CN103595805A

CN103595805A - Data placement method based on distributed cluster

Info

Publication number: CN103595805A
Application number: CN201310589416.7A
Authority: CN
Inventors: 郭美思; 王秀娟
Original assignee: Inspur Electronic Information Industry Co Ltd
Current assignee: Inspur Electronic Information Industry Co Ltd
Priority date: 2013-11-22
Filing date: 2013-11-22
Publication date: 2014-02-19

Abstract

The invention discloses a data placement method based on a distributed cluster. In order to solve the problem that the loading condition, the computing power of a computational node and movement of mass data can have an influence on operational performance, the three factors are effectively combined to compute an evaluation value of data placement, and then a node is selected according to the evaluation value. The data placement method based on the distributed cluster has the advantages that load balancing of data placement can be achieved, and the degree of parallelism is improved when data read-write is carried out; the computing power of the node can be well used, corresponding computation tasks are distributed according to the computing power, and the time of operation is reduced; good transmission performance is achieved, data are stored in the nearby computational node, data transmission can be minimized, and efficiency is improved.

Description

A kind of data placement method based on distributed type assemblies

Technical field

The present invention relates to a kind of data placement method based on distributed type assemblies.

Technical background

Along with the continuous sharp increase of development and the network information of Internet technology, large-scale dataset can be processed efficiently, reliably most important for the development of the Internet.MapReduce is the multiple programming framework that is easy to write.The data of magnanimity can be processed by the MapReduce framework in Hadoop cluster, by concurrency, raise the efficiency.But due to the normally a large amount of data of the input data of computing in MapReduce, if data are distributed in different frames, can cause a large amount of data mobiles, thereby affect the performance of computing.So the placement of data should just be bordering on computing node, reduce and to move the performance loss bringing because of mass data.Therefore, the data placement method of distributed type assemblies is very important.

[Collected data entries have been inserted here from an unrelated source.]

/-- Register `k` of those `FX55` stores reads, at its own address, as it was. -/
theorem read_regs_stored {s : State} (hwf : Memory.wf s.mem = true) {x k : Reg} (hk : k ≤ x) :
    Memory.read (storeBytes s.mem s.index 0 (regsUpTo s x)) (dataAddr s.index k.val) = s.reg k := by
  have hlen := regsUpTo_length s x
  have hlt : k.val < (regsUpTo s x).length := hlen ▸ Nat.lt_succ_of_le hk
  rw [read_stored hwf s.index (by omega) hlt, regsUpTo_getElem]

/-- Settles O36: the registers' bytes are transferred to `I` and on, and a transfer changes no byte outside it. -/
theorem registersAreStored : Obligations.RegistersAreStored :=
  fun s x hwf => ⟨_, exec_ldMemVx x s, rfl, advanced_of_pc_eq rfl, fun _ => read_regs_stored hwf,
    memorySameOutside_of_stored hwf rfl (regsUpTo_length s x)⟩

theorem memorySame_of_mem_eq {s t : State} (h : t.mem = s.mem) : MemorySame s t := fun a => by rw [h]

theorem exec_ldVxMem (x : Reg) (s : State) : exec (.ldVxMem x) s = .next { s with v := regsLoaded s x }.advance := rfl

/-- Settles O37: the register file after `FX65` is the one loaded. -/
theorem registersAreLoaded : Obligations.RegistersAreLoaded := by
  intro s x
  refine ⟨_, exec_ldVxMem x s, rfl, advanced_of_pc_eq rfl, fun r => ?_, memorySame_of_mem_eq (State.advance_mem _)⟩
  rw [State.reg_advance, reg_regsLoaded]

/-- Settles O38: each register is loaded from the address it was stored at. -/
theorem storeThenLoadGivesTheRegistersBack : Obligations.StoreThenLoadGivesTheRegistersBack := by
  intro s t u w x hwf hstore hmem hindex hload r
  cases hstore
  cases hload
  have hreg := reg_regsLoaded u x r
  refine ⟨fun hr => ?_, fun hr => hreg.trans (if_neg hr)⟩
  rw [if_pos hr, hmem, hindex] at hreg
  exact hreg.trans (read_regs_stored hwf hr)

/-- Settles O39: registers 0 and 1 are stored at the two addresses that the next fetch reads. -/
theorem storedInstructionIsFetchedNext : Obligations.StoredInstructionIsFetchedNext := by
  intro s t x hwf hx haddr hstore
  cases hstore
  rw [← fetchWord_eq]
  have hnext (k : Nat) : dataAddr (s.pc + 2) k = dataAddr s.index k := by
    have hpc : (s.pc + 2).toNat = (s.pc.toNat + 2) % 65536 := BitVec.toNat_add s.pc 2
    simp only [dataAddr, Config.memorySize]
    omega
  have h0 : (0 : Reg) ≤ x := Fin.zero_le x
  have h1 : (1 : Reg) ≤ x := hx
  simp only [fetchWord, loadByte_eq, State.advance_mem, State.advance_pc, hnext]
  exact congrArg₂ (· ++ ·) (read_regs_stored hwf h0) (read_regs_stored hwf h1)

end Sys2Proof.Machine
end

section
/-! PROOFS, family other, 44_display: the clear (R220), the sprite draw (R221), two draws, and the glyphs of `FONT` (R45, R202). -/

namespace Sys2Proof.Machine

/-! ### Pixels (R33) -/

/-- A pixel is named modulo the screen's width and height. -/
theorem fbPixel_mod (f : Frame) (px py : Nat) : fbPixel f (px % 64) (py % 32) = fbPixel f px py := by
  simp only [fbPixel, Nat.mod_mod]

/-- Two framebuffers that agree at every pixel are equal. -/
theorem frame_ext {f g : Frame} (h : ∀ px py, px < 64 → py < 32 → fbPixel f px py = fbPixel g px py) : f = g := by
  apply Vector.ext
  intro py hy
  apply BitVec.eq_of_getLsbD_eq
  intro px hx
  have hpixel := h px py hx hy
  simpa only [fbPixel, Nat.mod_eq_of_lt hx, Nat.mod_eq_of_lt hy] using hpixel

/-- Settles O40: the framebuffer is the one with every pixel 0. -/
theorem clearScreenClearsEveryPixel : Obligations.ClearScreenClearsEveryPixel :=
  fun _ => ⟨_, rfl, rfl, advanced_of_pc_eq rfl, fun px py _ _ => fbPixel_fbClear px py, fun _ => rfl⟩

/-! ### What a draw lights and where it collides (R221) -/

theorem spriteRows_getElem (s : State) (n r : Nat) (h : r < (spriteRows s n).length) :
    (spriteRows s n)[r] = Memory.read s.mem (dataAddr s.index r) := by
  simp only [spriteRows, List.getElem_map, List.getElem_range, loadByte_eq]

/-- The rows that `DXYN` draws light exactly the pixels where a bit of the sprite falls. -/
theorem spriteLights_iff (s : State) (vx vy : Byte) (n px py : Nat) :
    spriteLights (spriteColumn vx) (spriteRow vy) (spriteRows s n) px py ↔
      SpriteBitAt s vx.toNat vy.toNat n (px % 64) (py % 32) := by
  simp only [spriteColumn, spriteRow]
  constructor
  · rintro ⟨r, hr, hy, c, hc, hx, hbit⟩
    rw [spriteRows_getElem] at hbit
    exact ⟨r, spriteRows_length s n ▸ hr, c, hc, by omega, by omega, hbit⟩
  · rintro ⟨r, hr, c, hc, hx, hy, hbit⟩
    refine ⟨r, (spriteRows_length s n).symm ▸ hr, by omega, c, hc, by omega, ?_⟩
    rwa [spriteRows_getElem]

/-- What `DXYN` makes of the framebuffer, and whether it noted a collision. -/
def drawnSprite (s : State) (x y : Reg) (n : Fin 16) : Frame × Bool :=
  drawRows (s.fb, false) (spriteColumn (s.reg x)) (spriteRow (s.reg y)) (spriteRows s n.val)

theorem exec_drw (x y : Reg) (n : Fin 16) (s : State) :
    exec (.drw x y n) s = .next ({ s with fb := (drawnSprite s x y n).1, dirty := true }.setFlag
      (collisionFlag (drawnSprite s x y n).2)).advance := rfl

theorem spriteRows_length_le (s : State) (n : Fin 16) : (spriteRows s n.val).length ≤ 32 := by
  rw [spriteRows_length]
  omega

theorem fbPixel_drawnSprite (s : State) (x y : Reg) (n : Fin 16) (px py : Nat) :
    (SpriteBitAt s (s.reg x).toNat (s.reg y).toNat n.val (px % 64) (py % 32) →
      fbPixel (drawnSprite s x y n).1 px py = !fbPixel s.fb px py) ∧
    (¬ SpriteBitAt s (s.reg x).toNat (s.reg y).toNat n.val (px % 64) (py % 32) →
      fbPixel (drawnSprite s x y n).1 px py = fbPixel s.fb px py) := by
  rw [← spriteLights_iff]
  exact fbPixel_drawRows _ _ _ _ (spriteRows_length_le s n) px py

/-- A draw notes a collision exactly when a bit of the sprite falls on a pixel that was set. -/
theorem collided_drawnSprite (s : State) (x y : Reg) (n : Fin 16) :
    (drawnSprite s x y n).2 = true ↔
      ∃ px py, SpriteBitAt s (s.reg x).toNat (s.reg y).toNat n.val px py ∧ fbPixel s.fb px py = true := by
  have hpixel (r c : Nat) : fbPixel s.fb (spriteColumn (s.reg x) + c) (spriteRow (s.reg y) + r) =
      fbPixel s.fb (((s.reg x).toNat + c) % 64) (((s.reg y).toNat + r) % 32) := by
    rw [← fbPixel_mod]
    simp only [spriteColumn, spriteRow, Nat.mod_add_mod]
  rw [drawnSprite, collided_drawRows _ _ _ _ (spriteRows_length_le s n)]
  simp only [Bool.false_eq_true, false_or, spriteRows_getElem, spriteRows_length, hpixel]
  constructor
  · rintro ⟨r, hr, c, hc, hbit, hset⟩
    exact ⟨_, _, ⟨r, hr, c, hc, rfl, rfl, hbit⟩, hset⟩
  · rintro ⟨px, py, ⟨r, hr, c, hc, rfl, rfl, hbit⟩, hset⟩
    exact ⟨r, hr, c, hc, hbit, hset⟩

/-- Settles O41: the framebuffer and the flag are the drawn sprite's, and VF is the one register written. -/
theorem drawTogglesExactlyTheSpritePixels : Obligations.DrawTogglesExactlyTheSpritePixels := by
  intro s x y n
  refine ⟨_, exec_drw x y n s, rfl, advanced_of_pc_eq rfl, fun px py hx hy => ?_, fun hcol => ?_, fun hcol => ?_,
    fun r hr => ?_, fun _ => rfl⟩
  · have hpixel := fbPixel_drawnSprite s x y n px py
    rwa [Nat.mod_eq_of_lt hx, Nat.mod_eq_of_lt hy] at hpixel
  · rw [State.reg_advance, State.reg_setFlag, if_pos rfl, (collided_drawnSprite s x y n).mpr hcol]
    rfl
  · rw [← collided_drawnSprite, Bool.not_eq_true] at hcol
    rw [State.reg_advance, State.reg_setFlag, if_pos rfl, hcol]
    rfl
  · exact (State.reg_setFlag _ r _).trans (if_neg hr)

/-- A draw on a clear screen notes no collision. -/
theorem exec_drw_flag_of_clear {x y : Reg} {n : Fin 16} {s t : State} (hclear : ∀ px py, fbPixel s.fb px py = false)
    (h : exec (.drw x y n) s = .next t) : t.reg 15 = 0 := by
  obtain ⟨_, hexec, -, -, -, -, hflag0, -⟩ := drawTogglesExactlyTheSpritePixels s x y n
  cases hexec.symm.trans h
  refine hflag0 ?_
  rintro ⟨px, py, -, hset⟩
  cases (hclear px py).symm.trans hset

/-! ### Two draws in a row (95_test_vectors.md S5) -/

theorem spriteBitAt_congr {s t : State} (hmem : t.mem = s.mem) (hindex : t.index = s.index) (x0 y0 n px py : Nat) :
    SpriteBitAt t x0 y0 n px py ↔ SpriteBitAt s x0 y0 n px py := by
  simp only [SpriteBitAt, hmem, hindex]

/-- A bit of a sprite falls on a pixel of the screen. -/
theorem spriteBitAt_lt {s : State} {x0 y0 n px py : Nat} (h : SpriteBitAt s x0 y0 n px py) : px < 64 ∧ py < 32 := by
  obtain ⟨r, -, c, -, rfl, rfl, -⟩ := h
  exact ⟨Nat.mod_lt _ (by decide), Nat.mod_lt _ (by decide)⟩

/-- Settles O42: the second draw lights the same pixels as the first, so it toggles each of them back, and finds those of a clear
screen set. -/
theorem drawingTwiceRestoresTheScreen : Obligations.DrawingTwiceRestoresTheScreen := by
  intro s t u x y n hx hy hst htu
  obtain ⟨_, hexec, hframe, -, hpixel, -, -, hreg, -⟩ := drawTogglesExactlyTheSpritePixels s x y n
  cases hexec.symm.trans hst
  obtain ⟨_, hexec', -, -, hpixel', hflag1', -⟩ := drawTogglesExactlyTheSpritePixels t x y n
  cases hexec'.symm.trans htu
  have hlit (px py : Nat) := spriteBitAt_congr (congrArg State.mem hframe) (congrArg State.index hframe)
    (s.reg x).toNat (s.reg y).toNat n.val px py
  simp only [hreg x hx, hreg y hy, hlit] at hpixel' hflag1'
  refine ⟨frame_ext fun px py hpx hpy => ?_, fun hclear ⟨px, py, hbit⟩ =>
    ⟨exec_drw_flag_of_clear hclear hst, hflag1' ⟨px, py, hbit, ?_⟩⟩⟩
  · obtain ⟨hon, hoff⟩ := hpixel px py hpx hpy
    obtain ⟨hon', hoff'⟩ := hpixel' px py hpx hpy
    by_cases hbit : SpriteBitAt s (s.reg x).toNat (s.reg y).toNat n.val px py
    · rw [hon' hbit, hon hbit, Bool.not_not]
    · rw [hoff' hbit, hoff hbit]
  · obtain ⟨hpx, hpy⟩ := spriteBitAt_lt hbit
    rw [(hpixel px py hpx hpy).1 hbit, hclear, Bool.not_false]

/-! ### Glyphs (R45, R202) -/

/-- On a clear screen a sprite of at most 32 rows shows its own bits: no two of them fall on one pixel. -/
theorem fbPixel_drawnSprite_of_clear {s : State} {x y : Reg} {n : Fin 16} (hclear : ∀ px py, fbPixel s.fb px py = false)
    {r c : Nat} (hr : r < n.val) (hc : c < 8) :
    fbPixel (drawnSprite s x y n).1 ((s.reg x).toNat + c) ((s.reg y).toNat + r) =
      (Memory.read s.mem (dataAddr s.index r)).getLsbD (7 - c) := by
  obtain ⟨hon, hoff⟩ := fbPixel_drawnSprite s x y n ((s.reg x).toNat + c) ((s.reg y).toNat + r)
  rw [hclear] at hon hoff
  cases hbit : (Memory.read s.mem (dataAddr s.index r)).getLsbD (7 - c) with
  | true => exact hon ⟨r, hr, c, hc, rfl, rfl, hbit⟩
  | false =>
    refine hoff ?_
    rintro ⟨r', hr', c', hc', hx, hy, hbit'⟩
    obtain rfl : r' = r := by omega
    obtain rfl : c' = c := by omega
    cases hbit.symm.trans hbit'

/-- A glyph's rows lie in the 80 bytes of `FONT` and wrap nowhere (R45, R202). -/
theorem dataAddr_glyphAddr (b : Byte) {r : Nat} (hr : r < 5) : dataAddr (glyphAddr b) r = 5 * (b.toNat % 16) + r := by
  simp only [dataAddr, glyphAddr_toNat, Config.memorySize]
  omega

For the HDFS on Hadoop cluster, selecting the method for store data is at present frame cognitive method.The method is that a plurality of copies of data block are placed on the node of local frame and random far-end frame.When user initiates to ask, first from local operation data, if the data of local node lost efficacy because of certain reason, system is carried out data recovery by the copy of distant-end node.But now may, because distant-end node too far increases unnecessary data recovery time apart from local node, choose at random the balance that node can not guarantee data storage between node simultaneously.Due to node failure often occurring in system, random choose distant-end node can cause data recover in unnecessary performance loss, cause whole performance of storage system to decline.Yet the computing capability of the network distance of teledata copy and each node data load and each node all can affect performance.For these reasons, a kind of data placement method based on distributed type assemblies is proposed.The method is the data placement evaluation of estimate apart from calculating Datanode according to data payload, node computing capability and meshed network, according to this value, choose best placement node, thereby realized the load balancing of data placement, guarantee data transmission performance when making full use of node computing capability.

Summary of the invention

The technical problem to be solved in the present invention is: for the loading condition of node data in cluster, the computing capability of node and data to three of the distances of compute node because usually calculating the data placement evaluation of estimate of each node, according to placing evaluation of estimate, select best node.

The loading condition that needs in the method computing node, computing capability and data are to the distance of compute node.Three kinds of key elements calculating each node need complicated calculating, therefore, choose at random the node of the some in each frame, the computing capability according to these node calculated datas to the distance of compute node, the current data block of depositing and this node.By the COMPREHENSIVE CALCULATING of three key elements, provide the data placement evaluation of estimate of these nodes, then according to the node of placement data of selecting the conduct optimum of evaluation of estimate maximum in evaluation of estimate list.This node choose the load balancing that can realize data placement, also can make full use of the computing capability of node, also realized good transfer of data simultaneously.

The technical solution adopted in the present invention is:

A kind of data placement method based on distributed type assemblies, loading condition, computing node computing capability and mass data for node in distributed type assemblies move the feature that can affect operational performance, three factors are effectively combined to the evaluation of estimate that calculates data placement, then according to evaluation of estimate, choose node, so both can guarantee the load balancing of data, the phenomenon of the node idle waste resource preventing or the overweight reduction speed of service of node load having occurs, can guarantee the efficiency of transmission of data decimation again, promote the performance of storage.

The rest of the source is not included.